** Opening Data for this task block **

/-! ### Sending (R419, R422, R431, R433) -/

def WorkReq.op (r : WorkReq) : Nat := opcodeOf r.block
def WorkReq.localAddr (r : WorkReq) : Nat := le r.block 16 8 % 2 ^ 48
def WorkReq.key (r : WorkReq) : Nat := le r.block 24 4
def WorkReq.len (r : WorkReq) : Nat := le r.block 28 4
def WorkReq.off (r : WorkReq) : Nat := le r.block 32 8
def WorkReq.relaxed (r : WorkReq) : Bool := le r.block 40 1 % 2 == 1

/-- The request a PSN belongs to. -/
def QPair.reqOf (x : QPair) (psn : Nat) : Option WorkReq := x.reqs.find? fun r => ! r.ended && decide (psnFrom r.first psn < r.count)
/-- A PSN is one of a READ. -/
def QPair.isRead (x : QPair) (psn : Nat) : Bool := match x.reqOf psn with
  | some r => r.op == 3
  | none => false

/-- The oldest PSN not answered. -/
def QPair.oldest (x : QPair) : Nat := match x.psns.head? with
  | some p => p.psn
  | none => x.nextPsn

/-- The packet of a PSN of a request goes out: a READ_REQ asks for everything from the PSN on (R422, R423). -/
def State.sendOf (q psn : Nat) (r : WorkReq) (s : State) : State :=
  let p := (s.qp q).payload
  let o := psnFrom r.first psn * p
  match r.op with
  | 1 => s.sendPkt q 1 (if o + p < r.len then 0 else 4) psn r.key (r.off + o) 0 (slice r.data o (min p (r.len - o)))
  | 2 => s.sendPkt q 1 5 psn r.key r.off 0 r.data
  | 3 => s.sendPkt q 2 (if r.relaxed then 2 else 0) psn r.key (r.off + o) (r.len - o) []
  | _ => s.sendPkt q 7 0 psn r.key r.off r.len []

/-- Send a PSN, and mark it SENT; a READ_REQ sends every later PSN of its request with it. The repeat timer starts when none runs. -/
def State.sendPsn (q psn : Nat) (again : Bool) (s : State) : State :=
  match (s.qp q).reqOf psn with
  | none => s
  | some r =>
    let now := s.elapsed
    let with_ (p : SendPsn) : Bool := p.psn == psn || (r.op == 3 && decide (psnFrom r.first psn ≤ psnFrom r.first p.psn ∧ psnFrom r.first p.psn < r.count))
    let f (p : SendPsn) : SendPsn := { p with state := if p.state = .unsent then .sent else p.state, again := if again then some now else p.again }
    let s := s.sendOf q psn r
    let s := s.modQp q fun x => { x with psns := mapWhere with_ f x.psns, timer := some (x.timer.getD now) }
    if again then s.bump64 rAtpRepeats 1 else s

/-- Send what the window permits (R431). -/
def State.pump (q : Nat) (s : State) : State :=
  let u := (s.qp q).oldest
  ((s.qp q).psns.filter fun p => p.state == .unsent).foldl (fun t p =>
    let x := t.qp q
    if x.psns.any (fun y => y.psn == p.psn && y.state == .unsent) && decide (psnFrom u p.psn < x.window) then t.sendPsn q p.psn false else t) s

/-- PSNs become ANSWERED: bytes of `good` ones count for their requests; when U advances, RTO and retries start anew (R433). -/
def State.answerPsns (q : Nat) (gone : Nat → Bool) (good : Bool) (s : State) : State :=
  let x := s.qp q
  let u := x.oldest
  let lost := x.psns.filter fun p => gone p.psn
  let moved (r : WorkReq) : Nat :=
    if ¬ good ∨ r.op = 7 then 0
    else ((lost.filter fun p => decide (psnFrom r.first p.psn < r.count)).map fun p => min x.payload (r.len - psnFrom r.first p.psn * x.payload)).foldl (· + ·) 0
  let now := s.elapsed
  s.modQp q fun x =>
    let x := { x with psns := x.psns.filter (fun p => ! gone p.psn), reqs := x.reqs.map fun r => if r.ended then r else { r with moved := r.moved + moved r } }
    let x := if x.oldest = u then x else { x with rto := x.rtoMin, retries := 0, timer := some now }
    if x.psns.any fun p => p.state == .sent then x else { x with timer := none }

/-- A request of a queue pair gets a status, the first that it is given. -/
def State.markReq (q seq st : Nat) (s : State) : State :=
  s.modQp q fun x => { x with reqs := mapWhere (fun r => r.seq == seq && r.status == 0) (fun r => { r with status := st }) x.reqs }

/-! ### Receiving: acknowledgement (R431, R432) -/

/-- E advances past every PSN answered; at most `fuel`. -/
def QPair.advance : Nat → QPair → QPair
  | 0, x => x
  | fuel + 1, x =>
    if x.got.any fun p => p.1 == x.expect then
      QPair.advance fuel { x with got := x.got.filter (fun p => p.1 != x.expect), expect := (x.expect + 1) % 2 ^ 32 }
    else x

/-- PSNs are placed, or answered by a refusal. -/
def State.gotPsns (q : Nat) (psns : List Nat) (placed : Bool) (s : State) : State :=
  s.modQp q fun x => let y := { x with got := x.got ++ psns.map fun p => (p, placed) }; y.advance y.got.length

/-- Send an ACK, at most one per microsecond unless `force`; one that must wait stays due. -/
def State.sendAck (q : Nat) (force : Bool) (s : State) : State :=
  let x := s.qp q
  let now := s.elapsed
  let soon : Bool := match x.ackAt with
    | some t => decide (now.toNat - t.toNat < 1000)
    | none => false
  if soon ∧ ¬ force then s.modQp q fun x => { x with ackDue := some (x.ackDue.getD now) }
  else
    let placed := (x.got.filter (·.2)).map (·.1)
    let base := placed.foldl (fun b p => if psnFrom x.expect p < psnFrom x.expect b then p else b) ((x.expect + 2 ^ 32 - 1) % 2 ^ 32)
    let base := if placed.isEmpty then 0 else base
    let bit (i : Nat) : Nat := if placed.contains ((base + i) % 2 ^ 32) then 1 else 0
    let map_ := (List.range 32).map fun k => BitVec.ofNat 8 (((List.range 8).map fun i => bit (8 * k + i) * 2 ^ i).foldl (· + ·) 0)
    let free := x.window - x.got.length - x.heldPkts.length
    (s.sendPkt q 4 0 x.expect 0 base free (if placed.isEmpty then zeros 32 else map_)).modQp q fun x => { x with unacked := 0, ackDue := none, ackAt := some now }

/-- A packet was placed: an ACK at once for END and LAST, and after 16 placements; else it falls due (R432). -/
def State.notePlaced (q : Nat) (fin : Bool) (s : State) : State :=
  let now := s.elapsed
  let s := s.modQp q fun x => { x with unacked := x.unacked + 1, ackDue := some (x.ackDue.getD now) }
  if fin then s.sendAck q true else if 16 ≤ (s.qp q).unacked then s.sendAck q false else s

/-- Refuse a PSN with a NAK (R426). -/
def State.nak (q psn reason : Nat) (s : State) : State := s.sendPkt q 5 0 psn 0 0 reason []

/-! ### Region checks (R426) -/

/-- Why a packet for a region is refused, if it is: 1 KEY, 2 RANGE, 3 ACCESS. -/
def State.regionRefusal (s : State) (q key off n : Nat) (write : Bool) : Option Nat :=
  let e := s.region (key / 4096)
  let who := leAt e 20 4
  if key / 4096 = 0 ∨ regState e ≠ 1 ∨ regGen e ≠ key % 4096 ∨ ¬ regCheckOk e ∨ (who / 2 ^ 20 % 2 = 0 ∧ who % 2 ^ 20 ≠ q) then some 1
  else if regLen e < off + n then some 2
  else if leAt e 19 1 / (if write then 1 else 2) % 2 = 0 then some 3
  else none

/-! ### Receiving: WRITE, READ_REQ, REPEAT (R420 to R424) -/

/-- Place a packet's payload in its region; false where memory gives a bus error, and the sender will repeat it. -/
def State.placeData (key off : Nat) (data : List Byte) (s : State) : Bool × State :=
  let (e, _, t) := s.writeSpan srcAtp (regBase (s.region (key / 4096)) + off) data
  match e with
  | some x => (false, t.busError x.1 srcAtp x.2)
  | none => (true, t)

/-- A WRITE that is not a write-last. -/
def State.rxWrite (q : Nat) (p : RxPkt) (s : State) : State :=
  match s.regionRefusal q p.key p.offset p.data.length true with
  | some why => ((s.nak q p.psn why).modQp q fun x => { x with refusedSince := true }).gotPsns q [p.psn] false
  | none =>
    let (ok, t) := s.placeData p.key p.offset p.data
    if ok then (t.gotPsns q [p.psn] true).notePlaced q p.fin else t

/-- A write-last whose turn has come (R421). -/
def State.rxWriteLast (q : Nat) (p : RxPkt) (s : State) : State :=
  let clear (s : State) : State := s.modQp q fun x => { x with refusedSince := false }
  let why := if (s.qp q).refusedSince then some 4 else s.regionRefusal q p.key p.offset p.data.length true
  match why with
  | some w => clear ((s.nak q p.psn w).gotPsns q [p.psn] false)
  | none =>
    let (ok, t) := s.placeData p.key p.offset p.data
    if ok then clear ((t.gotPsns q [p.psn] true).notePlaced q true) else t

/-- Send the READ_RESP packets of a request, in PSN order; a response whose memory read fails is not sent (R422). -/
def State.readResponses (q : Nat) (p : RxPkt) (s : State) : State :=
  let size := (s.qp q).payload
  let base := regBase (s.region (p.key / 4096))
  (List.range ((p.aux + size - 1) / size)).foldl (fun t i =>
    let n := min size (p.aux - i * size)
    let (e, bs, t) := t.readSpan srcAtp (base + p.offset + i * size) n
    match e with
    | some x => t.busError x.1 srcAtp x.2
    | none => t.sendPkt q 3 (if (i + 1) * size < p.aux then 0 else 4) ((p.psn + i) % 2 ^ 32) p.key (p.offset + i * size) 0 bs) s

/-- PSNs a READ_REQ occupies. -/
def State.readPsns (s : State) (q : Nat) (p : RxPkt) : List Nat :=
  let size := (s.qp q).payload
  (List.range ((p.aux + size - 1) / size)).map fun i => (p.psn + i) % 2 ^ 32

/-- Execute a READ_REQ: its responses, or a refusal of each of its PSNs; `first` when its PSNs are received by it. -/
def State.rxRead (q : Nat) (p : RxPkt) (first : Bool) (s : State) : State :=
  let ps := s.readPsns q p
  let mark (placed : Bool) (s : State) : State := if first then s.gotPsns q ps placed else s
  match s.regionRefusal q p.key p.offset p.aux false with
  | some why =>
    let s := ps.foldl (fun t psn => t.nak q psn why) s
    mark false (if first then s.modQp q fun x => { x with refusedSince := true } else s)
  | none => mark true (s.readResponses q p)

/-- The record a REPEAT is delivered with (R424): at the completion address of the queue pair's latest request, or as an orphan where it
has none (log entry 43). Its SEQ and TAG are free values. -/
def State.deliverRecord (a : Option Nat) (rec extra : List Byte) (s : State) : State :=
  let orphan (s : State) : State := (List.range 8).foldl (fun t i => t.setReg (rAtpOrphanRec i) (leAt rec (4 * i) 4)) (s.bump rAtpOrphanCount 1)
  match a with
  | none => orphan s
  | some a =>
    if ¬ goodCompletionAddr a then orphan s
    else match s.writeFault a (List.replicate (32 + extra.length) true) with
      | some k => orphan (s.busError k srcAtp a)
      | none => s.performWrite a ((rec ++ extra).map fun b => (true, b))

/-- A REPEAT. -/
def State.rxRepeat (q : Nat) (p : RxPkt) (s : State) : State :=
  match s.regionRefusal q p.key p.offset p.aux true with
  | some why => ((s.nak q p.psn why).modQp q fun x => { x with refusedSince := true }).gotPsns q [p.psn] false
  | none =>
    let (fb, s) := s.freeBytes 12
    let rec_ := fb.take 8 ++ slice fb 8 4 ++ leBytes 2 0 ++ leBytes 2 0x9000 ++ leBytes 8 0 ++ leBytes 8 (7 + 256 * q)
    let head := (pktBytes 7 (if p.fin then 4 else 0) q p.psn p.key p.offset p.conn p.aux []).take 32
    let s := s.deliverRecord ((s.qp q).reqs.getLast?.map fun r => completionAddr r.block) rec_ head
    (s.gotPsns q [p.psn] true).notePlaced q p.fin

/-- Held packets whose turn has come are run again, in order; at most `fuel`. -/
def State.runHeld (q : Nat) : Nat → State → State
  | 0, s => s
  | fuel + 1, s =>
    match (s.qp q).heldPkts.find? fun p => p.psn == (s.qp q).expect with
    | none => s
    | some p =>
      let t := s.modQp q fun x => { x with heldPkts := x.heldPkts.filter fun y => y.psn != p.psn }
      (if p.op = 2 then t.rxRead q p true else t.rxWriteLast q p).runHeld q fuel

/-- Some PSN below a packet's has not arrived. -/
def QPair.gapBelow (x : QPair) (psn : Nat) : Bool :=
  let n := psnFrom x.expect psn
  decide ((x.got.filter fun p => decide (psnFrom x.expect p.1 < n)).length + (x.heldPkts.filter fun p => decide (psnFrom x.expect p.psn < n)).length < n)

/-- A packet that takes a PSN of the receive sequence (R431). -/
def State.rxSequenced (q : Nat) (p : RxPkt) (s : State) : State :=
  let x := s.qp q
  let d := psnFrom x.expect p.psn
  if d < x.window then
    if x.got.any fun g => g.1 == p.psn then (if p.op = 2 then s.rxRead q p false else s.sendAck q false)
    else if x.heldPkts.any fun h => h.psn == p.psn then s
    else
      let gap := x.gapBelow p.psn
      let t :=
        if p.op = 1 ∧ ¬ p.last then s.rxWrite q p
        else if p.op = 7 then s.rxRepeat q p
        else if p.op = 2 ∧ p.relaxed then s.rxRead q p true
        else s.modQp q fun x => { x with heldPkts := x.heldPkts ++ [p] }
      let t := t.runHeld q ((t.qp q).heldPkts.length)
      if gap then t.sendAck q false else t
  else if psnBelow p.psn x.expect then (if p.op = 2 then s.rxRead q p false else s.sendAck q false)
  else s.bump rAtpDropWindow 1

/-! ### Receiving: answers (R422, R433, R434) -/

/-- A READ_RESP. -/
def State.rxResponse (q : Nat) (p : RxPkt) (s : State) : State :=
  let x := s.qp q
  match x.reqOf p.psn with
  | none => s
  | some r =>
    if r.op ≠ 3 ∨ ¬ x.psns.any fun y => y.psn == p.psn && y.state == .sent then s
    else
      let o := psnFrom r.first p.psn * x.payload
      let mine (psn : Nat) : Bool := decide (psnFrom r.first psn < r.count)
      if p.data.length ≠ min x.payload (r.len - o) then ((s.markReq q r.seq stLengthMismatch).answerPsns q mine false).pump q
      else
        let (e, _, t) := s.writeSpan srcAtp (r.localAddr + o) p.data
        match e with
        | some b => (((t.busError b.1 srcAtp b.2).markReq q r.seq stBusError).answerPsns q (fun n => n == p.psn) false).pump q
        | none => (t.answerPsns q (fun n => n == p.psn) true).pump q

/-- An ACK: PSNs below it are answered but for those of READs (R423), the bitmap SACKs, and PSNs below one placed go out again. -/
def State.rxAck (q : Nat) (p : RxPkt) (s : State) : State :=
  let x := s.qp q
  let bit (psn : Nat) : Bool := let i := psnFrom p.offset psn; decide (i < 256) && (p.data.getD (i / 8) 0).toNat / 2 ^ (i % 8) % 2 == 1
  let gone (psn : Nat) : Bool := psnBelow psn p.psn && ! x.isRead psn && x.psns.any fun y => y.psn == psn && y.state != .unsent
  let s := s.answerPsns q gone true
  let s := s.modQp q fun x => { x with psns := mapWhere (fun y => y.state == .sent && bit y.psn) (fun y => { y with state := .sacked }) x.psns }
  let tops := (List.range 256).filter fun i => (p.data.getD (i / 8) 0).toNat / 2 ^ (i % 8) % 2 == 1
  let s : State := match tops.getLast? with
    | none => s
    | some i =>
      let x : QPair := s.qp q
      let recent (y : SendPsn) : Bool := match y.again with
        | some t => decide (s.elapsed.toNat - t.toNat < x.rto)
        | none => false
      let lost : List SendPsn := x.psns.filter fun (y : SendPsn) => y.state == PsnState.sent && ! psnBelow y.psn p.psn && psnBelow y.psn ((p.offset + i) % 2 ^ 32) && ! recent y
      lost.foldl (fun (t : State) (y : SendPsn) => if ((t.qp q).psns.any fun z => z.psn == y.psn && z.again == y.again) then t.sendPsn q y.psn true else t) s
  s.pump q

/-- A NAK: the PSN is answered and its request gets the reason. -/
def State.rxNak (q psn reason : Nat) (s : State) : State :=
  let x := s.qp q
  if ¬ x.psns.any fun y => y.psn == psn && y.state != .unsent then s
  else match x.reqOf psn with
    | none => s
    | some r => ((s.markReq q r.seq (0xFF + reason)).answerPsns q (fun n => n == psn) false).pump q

** Closing Data for this task block **
** Opening Data for this task block **

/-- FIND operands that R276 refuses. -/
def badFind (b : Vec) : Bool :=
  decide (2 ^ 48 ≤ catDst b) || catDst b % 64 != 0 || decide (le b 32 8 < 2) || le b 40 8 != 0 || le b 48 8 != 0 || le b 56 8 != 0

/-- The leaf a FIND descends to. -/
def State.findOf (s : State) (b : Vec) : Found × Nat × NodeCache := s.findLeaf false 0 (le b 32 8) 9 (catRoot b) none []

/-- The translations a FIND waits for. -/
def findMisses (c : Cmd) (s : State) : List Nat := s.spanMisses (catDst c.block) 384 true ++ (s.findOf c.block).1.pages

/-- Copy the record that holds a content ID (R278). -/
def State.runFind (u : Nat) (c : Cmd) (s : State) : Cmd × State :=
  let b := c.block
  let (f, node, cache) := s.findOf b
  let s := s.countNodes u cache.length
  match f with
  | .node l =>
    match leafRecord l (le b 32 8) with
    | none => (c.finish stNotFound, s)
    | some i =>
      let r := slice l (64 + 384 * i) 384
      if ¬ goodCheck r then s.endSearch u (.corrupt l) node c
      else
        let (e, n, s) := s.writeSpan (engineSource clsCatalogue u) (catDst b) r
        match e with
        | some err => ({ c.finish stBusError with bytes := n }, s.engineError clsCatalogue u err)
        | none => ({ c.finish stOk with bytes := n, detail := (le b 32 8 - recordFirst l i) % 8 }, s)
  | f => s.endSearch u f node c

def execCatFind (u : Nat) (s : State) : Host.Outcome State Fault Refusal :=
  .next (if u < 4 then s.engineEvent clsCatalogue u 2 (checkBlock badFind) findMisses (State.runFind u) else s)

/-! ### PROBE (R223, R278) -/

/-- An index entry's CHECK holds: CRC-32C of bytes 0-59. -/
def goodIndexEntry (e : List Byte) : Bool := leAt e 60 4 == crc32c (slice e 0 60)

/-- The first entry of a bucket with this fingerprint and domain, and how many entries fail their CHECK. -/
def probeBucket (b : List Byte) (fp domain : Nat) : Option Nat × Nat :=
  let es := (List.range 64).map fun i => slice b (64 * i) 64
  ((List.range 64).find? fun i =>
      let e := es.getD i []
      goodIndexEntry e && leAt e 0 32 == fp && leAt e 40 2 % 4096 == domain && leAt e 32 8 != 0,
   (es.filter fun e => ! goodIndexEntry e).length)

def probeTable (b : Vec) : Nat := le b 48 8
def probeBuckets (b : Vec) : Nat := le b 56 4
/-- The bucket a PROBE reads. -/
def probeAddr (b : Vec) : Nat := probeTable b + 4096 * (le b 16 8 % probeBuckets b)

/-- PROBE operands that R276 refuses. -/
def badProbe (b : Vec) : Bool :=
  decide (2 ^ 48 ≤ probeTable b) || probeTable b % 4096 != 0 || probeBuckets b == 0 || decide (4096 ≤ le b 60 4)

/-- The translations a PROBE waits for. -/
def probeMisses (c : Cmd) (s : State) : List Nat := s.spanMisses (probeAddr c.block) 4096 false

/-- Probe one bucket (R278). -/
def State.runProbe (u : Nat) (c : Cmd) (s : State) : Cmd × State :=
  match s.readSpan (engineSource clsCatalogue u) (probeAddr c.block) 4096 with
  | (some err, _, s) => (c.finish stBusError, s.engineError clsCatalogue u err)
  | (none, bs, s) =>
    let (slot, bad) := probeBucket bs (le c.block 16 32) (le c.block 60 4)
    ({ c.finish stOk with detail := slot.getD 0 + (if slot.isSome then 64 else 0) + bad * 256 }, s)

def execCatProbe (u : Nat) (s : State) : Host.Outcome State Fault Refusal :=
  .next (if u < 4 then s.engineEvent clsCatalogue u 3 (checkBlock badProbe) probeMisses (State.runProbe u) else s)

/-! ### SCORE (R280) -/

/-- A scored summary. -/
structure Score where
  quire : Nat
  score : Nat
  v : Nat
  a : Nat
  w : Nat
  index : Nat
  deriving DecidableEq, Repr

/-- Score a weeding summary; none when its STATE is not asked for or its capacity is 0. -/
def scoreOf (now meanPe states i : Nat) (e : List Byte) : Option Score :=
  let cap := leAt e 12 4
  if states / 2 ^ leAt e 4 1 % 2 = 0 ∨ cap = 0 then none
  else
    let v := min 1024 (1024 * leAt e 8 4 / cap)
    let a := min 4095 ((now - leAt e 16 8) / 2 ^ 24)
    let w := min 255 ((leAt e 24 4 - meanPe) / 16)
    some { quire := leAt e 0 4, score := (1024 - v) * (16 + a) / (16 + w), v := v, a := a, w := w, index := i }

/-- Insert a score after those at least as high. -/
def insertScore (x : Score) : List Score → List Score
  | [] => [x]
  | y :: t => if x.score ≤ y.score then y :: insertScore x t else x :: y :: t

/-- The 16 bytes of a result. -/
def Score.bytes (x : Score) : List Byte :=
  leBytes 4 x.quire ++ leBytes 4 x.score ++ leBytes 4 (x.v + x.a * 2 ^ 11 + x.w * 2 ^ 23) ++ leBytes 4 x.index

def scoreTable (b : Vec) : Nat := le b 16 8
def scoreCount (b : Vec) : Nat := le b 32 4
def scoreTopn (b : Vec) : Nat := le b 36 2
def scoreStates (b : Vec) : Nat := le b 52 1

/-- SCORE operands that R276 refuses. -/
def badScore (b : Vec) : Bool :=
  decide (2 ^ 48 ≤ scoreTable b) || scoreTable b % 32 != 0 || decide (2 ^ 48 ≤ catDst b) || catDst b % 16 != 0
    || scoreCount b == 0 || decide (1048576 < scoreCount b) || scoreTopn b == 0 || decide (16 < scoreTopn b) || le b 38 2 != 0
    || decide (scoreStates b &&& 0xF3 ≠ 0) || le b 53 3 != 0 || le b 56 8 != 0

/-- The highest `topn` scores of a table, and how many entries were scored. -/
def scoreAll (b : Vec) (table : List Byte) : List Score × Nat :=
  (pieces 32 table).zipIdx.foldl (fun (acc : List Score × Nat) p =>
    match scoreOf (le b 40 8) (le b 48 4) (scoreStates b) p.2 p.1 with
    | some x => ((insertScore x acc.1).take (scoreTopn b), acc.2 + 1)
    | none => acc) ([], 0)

** Closing Data for this task block **
** Opening Data for this task block **

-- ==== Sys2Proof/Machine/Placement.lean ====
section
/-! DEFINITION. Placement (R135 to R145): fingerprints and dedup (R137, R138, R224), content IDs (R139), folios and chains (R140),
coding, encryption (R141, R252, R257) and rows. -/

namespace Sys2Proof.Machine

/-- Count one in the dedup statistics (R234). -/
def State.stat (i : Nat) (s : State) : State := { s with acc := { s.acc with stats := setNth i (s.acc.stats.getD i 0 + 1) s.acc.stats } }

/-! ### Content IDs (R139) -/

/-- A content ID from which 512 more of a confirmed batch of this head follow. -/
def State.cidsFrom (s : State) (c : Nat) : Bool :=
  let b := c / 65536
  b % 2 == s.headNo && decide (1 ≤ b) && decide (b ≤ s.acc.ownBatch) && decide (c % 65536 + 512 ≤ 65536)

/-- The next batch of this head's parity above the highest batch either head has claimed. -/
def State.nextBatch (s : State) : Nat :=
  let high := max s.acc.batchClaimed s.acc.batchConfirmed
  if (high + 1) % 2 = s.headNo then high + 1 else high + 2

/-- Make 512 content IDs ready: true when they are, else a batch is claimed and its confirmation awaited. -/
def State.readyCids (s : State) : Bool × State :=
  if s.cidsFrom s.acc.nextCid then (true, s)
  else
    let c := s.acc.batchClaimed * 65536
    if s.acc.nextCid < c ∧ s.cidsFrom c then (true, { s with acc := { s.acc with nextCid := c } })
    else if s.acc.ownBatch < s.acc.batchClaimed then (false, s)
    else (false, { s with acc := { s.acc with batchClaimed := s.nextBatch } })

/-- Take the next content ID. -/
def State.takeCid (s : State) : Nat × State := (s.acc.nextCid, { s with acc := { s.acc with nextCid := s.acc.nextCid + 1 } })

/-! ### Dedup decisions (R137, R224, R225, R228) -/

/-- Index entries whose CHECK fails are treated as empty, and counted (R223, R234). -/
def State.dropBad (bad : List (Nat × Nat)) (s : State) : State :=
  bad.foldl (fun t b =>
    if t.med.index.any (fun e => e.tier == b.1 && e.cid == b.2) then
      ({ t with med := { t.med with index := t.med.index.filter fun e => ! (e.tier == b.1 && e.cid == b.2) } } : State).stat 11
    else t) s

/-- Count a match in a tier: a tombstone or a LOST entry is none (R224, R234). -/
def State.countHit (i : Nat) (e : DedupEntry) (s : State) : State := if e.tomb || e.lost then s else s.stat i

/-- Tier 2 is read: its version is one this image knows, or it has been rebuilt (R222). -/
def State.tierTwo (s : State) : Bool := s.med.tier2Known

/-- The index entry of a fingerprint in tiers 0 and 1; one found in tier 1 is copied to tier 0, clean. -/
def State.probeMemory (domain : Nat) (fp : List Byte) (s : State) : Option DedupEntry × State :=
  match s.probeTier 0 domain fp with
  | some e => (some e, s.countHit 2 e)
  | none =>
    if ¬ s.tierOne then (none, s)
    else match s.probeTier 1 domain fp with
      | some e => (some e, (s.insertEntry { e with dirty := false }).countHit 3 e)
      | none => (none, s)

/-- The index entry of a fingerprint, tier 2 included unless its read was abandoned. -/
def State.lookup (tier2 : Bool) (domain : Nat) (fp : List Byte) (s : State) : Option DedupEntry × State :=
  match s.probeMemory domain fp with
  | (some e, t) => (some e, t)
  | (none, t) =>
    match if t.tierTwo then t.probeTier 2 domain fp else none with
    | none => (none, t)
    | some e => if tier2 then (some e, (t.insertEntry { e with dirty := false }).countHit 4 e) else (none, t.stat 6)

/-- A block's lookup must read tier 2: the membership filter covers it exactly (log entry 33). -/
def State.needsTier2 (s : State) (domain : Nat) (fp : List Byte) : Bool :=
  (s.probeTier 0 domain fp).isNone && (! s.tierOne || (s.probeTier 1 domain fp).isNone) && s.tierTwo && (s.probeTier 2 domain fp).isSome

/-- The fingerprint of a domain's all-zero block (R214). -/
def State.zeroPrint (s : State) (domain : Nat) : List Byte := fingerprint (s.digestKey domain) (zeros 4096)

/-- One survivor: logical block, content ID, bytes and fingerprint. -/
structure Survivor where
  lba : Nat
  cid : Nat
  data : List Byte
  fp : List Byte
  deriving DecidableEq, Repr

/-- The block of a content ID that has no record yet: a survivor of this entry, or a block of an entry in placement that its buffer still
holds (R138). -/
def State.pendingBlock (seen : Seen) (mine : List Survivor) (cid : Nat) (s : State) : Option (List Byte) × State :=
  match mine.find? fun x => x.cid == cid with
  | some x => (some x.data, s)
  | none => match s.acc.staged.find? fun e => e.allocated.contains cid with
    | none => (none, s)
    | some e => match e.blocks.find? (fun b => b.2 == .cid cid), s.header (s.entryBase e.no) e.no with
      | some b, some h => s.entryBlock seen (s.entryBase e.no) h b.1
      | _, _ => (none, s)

** Closing Data for this task block **

▶ Work order:
Your answer should be each line from the preceding material in which the word "tierTwo" occurs.

▶ Output below:
def State.tierTwo (s : State) : Bool := s.med.tier2Known
    match if t.tierTwo then t.probeTier 2 domain fp else none with
  (s.probeTier 0 domain fp).isNone && (! s.tierOne || (s.probeTier 1 domain fp).isNone) && s.tierTwo && (s.probeTier 2 domain fp).isSome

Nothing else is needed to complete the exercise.